The problem: Lines from the entries below that hold "none" form the answer; copy all of them.

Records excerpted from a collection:
● ● ●

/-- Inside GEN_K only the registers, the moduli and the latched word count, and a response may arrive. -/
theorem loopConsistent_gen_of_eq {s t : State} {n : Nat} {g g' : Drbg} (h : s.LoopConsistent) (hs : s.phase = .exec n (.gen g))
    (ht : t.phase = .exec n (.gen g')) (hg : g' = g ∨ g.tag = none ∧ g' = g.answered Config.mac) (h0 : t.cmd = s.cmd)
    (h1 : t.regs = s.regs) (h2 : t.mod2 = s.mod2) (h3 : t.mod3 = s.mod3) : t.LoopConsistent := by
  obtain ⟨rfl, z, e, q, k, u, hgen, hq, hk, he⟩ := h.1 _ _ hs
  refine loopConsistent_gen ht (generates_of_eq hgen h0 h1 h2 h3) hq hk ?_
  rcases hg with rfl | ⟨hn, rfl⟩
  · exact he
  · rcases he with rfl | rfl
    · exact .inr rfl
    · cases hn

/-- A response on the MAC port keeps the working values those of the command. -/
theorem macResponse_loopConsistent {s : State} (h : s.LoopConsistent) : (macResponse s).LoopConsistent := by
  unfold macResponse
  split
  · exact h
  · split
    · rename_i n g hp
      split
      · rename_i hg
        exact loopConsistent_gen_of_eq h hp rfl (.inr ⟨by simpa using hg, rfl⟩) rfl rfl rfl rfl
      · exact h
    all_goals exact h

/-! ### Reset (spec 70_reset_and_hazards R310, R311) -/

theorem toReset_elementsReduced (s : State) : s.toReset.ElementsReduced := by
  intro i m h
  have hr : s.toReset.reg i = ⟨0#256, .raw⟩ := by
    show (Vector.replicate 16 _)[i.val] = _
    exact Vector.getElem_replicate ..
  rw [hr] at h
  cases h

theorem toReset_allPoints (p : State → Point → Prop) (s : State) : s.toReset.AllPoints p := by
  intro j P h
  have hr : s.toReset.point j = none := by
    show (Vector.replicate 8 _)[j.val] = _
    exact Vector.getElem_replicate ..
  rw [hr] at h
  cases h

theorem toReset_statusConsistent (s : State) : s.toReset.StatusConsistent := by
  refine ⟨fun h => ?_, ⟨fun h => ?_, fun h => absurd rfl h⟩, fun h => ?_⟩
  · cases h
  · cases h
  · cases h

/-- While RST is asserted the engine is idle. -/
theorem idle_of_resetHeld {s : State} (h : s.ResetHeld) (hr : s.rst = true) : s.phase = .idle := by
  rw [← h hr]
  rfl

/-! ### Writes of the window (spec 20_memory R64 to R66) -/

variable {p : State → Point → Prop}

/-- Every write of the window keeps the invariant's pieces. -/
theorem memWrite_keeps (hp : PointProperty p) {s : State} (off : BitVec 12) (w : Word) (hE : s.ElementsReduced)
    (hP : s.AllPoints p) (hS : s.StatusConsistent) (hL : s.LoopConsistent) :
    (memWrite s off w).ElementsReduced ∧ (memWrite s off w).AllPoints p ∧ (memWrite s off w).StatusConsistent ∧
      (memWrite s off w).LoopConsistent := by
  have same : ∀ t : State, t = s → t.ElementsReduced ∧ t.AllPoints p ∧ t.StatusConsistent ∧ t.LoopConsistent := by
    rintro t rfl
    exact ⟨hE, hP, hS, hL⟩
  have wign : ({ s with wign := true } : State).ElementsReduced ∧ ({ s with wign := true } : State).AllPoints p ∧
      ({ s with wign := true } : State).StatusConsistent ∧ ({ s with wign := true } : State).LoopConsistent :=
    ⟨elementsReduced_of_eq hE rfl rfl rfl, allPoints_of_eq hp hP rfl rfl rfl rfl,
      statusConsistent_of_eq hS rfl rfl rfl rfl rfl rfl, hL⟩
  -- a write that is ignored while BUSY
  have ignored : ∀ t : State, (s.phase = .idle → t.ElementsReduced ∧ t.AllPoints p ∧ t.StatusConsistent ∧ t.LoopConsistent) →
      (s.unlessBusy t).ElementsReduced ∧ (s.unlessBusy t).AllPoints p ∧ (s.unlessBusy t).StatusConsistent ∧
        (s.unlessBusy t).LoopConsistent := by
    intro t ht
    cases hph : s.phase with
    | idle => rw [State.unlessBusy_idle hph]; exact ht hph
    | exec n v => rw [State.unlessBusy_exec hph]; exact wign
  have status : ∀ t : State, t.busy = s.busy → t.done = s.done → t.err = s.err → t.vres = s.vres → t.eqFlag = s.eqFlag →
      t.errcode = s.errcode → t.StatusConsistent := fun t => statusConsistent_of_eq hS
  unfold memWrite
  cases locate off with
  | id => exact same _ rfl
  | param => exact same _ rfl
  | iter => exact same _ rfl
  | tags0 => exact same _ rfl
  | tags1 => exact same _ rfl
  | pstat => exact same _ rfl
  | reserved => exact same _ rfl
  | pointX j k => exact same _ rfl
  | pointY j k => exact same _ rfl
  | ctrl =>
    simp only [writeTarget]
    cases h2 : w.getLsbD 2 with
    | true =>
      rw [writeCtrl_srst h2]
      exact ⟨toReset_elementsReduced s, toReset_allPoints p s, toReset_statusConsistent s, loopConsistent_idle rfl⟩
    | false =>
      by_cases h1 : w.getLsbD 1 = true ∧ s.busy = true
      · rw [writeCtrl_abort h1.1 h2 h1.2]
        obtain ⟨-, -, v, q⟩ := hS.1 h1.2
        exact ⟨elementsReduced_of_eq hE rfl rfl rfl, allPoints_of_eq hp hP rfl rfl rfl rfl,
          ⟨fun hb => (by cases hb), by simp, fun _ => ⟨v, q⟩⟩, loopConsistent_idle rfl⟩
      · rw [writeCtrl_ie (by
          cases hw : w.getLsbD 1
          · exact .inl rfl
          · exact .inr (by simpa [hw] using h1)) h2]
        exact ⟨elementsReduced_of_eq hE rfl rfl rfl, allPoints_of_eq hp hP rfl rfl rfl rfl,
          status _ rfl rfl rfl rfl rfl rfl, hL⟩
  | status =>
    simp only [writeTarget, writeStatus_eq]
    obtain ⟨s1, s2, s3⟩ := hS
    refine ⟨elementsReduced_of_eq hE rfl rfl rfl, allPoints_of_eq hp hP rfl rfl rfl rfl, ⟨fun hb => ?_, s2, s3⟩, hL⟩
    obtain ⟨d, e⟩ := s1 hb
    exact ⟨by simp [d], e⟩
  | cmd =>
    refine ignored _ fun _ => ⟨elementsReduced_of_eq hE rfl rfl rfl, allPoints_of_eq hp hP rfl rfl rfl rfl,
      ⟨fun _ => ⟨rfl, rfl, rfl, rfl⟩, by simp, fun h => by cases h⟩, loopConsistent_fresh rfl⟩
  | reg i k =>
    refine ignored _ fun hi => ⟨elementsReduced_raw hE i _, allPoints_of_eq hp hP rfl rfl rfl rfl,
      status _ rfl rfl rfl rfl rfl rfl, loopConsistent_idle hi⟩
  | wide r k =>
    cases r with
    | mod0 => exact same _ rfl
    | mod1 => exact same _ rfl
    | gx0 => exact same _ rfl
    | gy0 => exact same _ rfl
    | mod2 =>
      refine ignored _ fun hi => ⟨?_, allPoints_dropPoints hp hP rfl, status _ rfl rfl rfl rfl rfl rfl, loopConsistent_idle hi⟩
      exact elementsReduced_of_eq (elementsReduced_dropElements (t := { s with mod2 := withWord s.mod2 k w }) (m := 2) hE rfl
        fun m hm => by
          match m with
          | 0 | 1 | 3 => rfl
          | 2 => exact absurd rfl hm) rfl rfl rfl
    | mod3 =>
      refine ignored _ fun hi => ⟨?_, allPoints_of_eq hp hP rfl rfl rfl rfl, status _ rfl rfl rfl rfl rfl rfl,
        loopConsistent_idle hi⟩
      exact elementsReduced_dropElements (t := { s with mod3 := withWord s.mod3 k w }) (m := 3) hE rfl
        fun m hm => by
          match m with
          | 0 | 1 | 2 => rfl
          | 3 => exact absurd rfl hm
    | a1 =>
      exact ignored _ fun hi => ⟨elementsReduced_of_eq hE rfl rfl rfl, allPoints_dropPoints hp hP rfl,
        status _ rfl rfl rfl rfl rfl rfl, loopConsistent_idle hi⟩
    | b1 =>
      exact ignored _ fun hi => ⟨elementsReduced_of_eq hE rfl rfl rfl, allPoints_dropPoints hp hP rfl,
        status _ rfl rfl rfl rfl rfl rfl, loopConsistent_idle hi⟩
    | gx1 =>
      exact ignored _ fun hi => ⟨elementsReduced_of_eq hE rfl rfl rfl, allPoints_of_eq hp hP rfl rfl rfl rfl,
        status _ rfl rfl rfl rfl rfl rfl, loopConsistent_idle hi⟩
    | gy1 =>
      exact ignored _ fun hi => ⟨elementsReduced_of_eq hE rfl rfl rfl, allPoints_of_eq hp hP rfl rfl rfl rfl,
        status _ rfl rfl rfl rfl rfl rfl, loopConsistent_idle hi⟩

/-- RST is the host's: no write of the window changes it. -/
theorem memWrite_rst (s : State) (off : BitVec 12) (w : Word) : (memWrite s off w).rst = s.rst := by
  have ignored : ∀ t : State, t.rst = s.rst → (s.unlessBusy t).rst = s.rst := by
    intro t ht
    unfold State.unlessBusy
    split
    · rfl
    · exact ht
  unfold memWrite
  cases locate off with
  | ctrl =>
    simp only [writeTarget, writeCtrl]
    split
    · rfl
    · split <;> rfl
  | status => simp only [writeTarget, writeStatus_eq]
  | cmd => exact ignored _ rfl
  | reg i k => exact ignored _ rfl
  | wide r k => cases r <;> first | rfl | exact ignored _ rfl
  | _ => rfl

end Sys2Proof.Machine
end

● ● ●

Answer box:
    (ht : t.phase = .exec n (.gen g')) (hg : g' = g ∨ g.tag = none ∧ g' = g.answered Config.mac) (h0 : t.cmd = s.cmd)
  have hr : s.toReset.point j = none := by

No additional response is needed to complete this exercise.